17 * .. Array Arguments ..
18  INTEGER DESCA( * ), DESCB( * )
19  DOUBLE PRECISION A( * ), B( * ), DWORK( * )
20 * ..
21 *
22 * Purpose
23 * =======
24 *
25 * PDLAMVE copies all or part of a distributed matrix A to another
26 * distributed matrix B. There is no alignment assumptions at all
27 * except that A and B are of the same size.
28 *
29 * Notes
30 * =====
31 *
32 * Each global data object is described by an associated description
33 * vector. This vector stores the information required to establish
34 * the mapping between an object element and its corresponding process
35 * and memory location.
36 *
37 * Let A be a generic term for any 2D block cyclicly distributed array.
38 * Such a global array has an associated description vector DESCA.

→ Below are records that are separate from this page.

/-! ### The decoder -/

/-- By layout: two or three registers, a register and an immediate, or operation bits and one operand. The decoder reads
the last five blocks of undefined words by a field that reaches into the operand, so there every value of those operand
bits is a case. -/
theorem decode_encode (i : Instr) : decode (encode i) = i := by
  cases i with
  | lslImm | lsrImm | asrImm | strImm | ldrImm | strbImm | ldrbImm | strhImm | ldrhImm => simp [encode, decode, loAt]
  | movImm | cmpImm | addImm8 | subImm8 | ldrPc | strSp | ldrSp | addPc | addSpRd | stmia | ldmia =>
    simp [encode, decode, loAt]
  | addReg | addImm3 | subReg | subImm3 => simp [encode, decode, decodeAddSub, loAt]
  | strReg | strbReg | ldrReg | ldrbReg | strhReg | ldrhReg | ldsbReg | ldshReg =>
    simp [encode, decode, decodeRegOffset, loAt]
  | andReg | eorReg | lslReg | lsrReg | asrReg | adcReg | sbcReg | rorReg | tstReg | negReg | cmpReg | cmnReg | orrReg
  | mulReg | bicReg | mvnReg => simp [encode, decode, decodeAlu, loAt]
  | addLoHi | addHiLo | addHiHi | cmpLoHi | cmpHiLo | cmpHiHi | movLoHi | movHiLo | movHiHi | bxLo | bxHi =>
    simp [encode, decode, decodeHi, loAt, hiAt]
  | b | blHigh | blLow | undefE8EF =>
    simp [encode, decode, field, extract_append_high (m := 5) (n := 11), extract_append_low (m := 5) (n := 11)]
  | push | pushLr | pop | popPc | undefB1 =>
    simp [encode, decode, decodeMisc, field, extract_append_high (m := 8) (n := 8),
      extract_append_low (m := 8) (n := 8)]
  | beq | bne | bcs | bcc | bmi | bpl | bvs | bvc | bhi | bls | bge | blt | bgt | ble | undefCond1110 | swi =>
    simp [encode, decode, decodeCond, field, extract_append_high (m := 8) (n := 8),
      extract_append_low (m := 8) (n := 8)]
  | addSpPos | addSpNeg =>
    simp [encode, decode, decodeMisc, field, extract_append_high (m := 9) (n := 7),
      extract_append_low (m := 9) (n := 7)]
  | undefAddLoLo | undefCmpLoLo | undefMovLoLo =>
    simp [encode, decode, decodeHi, field, extract_append_high (m := 10) (n := 6),
      extract_append_low (m := 10) (n := 6)]
  | undefBxH1 x =>
    obtain h | h := BitVec.eq_zero_or_eq_one (x.extractLsb' 6 1)
    all_goals simp [encode, decode, decodeHi, field, extract_append_high (m := 9) (n := 7),
      extract_append_low (m := 9) (n := 7), extract_append_across (m := 9) (n := 7) _ _ 6 3 1, h]
  | undefB2B3 x | undefB6B7 x | undefBEBF x =>
    obtain h | h := BitVec.eq_zero_or_eq_one (x.extractLsb' 8 1)
    all_goals simp [encode, decode, decodeMisc, field, extract_append_high (m := 7) (n := 9),
      extract_append_low (m := 7) (n := 9), extract_append_across (m := 7) (n := 9) _ _ 8 3 1, h]
  | undefB8BB x =>
    obtain h | h | h | h := two_bits_cases (x.extractLsb' 8 2)
    all_goals simp [encode, decode, decodeMisc, field, extract_append_high (m := 6) (n := 10),
      extract_append_low (m := 6) (n := 10), extract_append_across (m := 6) (n := 10) _ _ 8 2 2, h]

39 * In the following comments, the character _ should be read as
40 * "of the global array".
41 *
42 * NOTATION STORED IN EXPLANATION
43 * --------------- -------------- --------------------------------------
44 * DTYPE_A(global) DESCA( DTYPE_ )The descriptor type. In this case,
45 * DTYPE_A = 1.
46 * CTXT_A (global) DESCA( CTXT_ ) The BLACS context handle, indicating
47 * the BLACS process grid A is distribu-
48 * ted over. The context itself is glo-
49 * bal, but the handle (the integer
50 * value) may vary.
51 * M_A (global) DESCA( M_ ) The number of rows in the global
52 * array A.
53 * N_A (global) DESCA( N_ ) The number of columns in the global
54 * array A.
55 * MB_A (global) DESCA( MB_ ) The blocking factor used to distribute
56 * the rows of the array.
57 * NB_A (global) DESCA( NB_ ) The blocking factor used to distribute
58 * the columns of the array.
59 * RSRC_A (global) DESCA( RSRC_ ) The process row over which the first
60 * row of the array A is distributed.
61 * CSRC_A (global) DESCA( CSRC_ ) The process column over which the
62 * first column of the array A is
63 * distributed.
64 * LLD_A (local) DESCA( LLD_ ) The leading dimension of the local
65 * array. LLD_A >= MAX(1,LOCr(M_A)).
66 *
67 * Let K be the number of rows or columns of a distributed matrix,
68 * and assume that its process grid has dimension p x q.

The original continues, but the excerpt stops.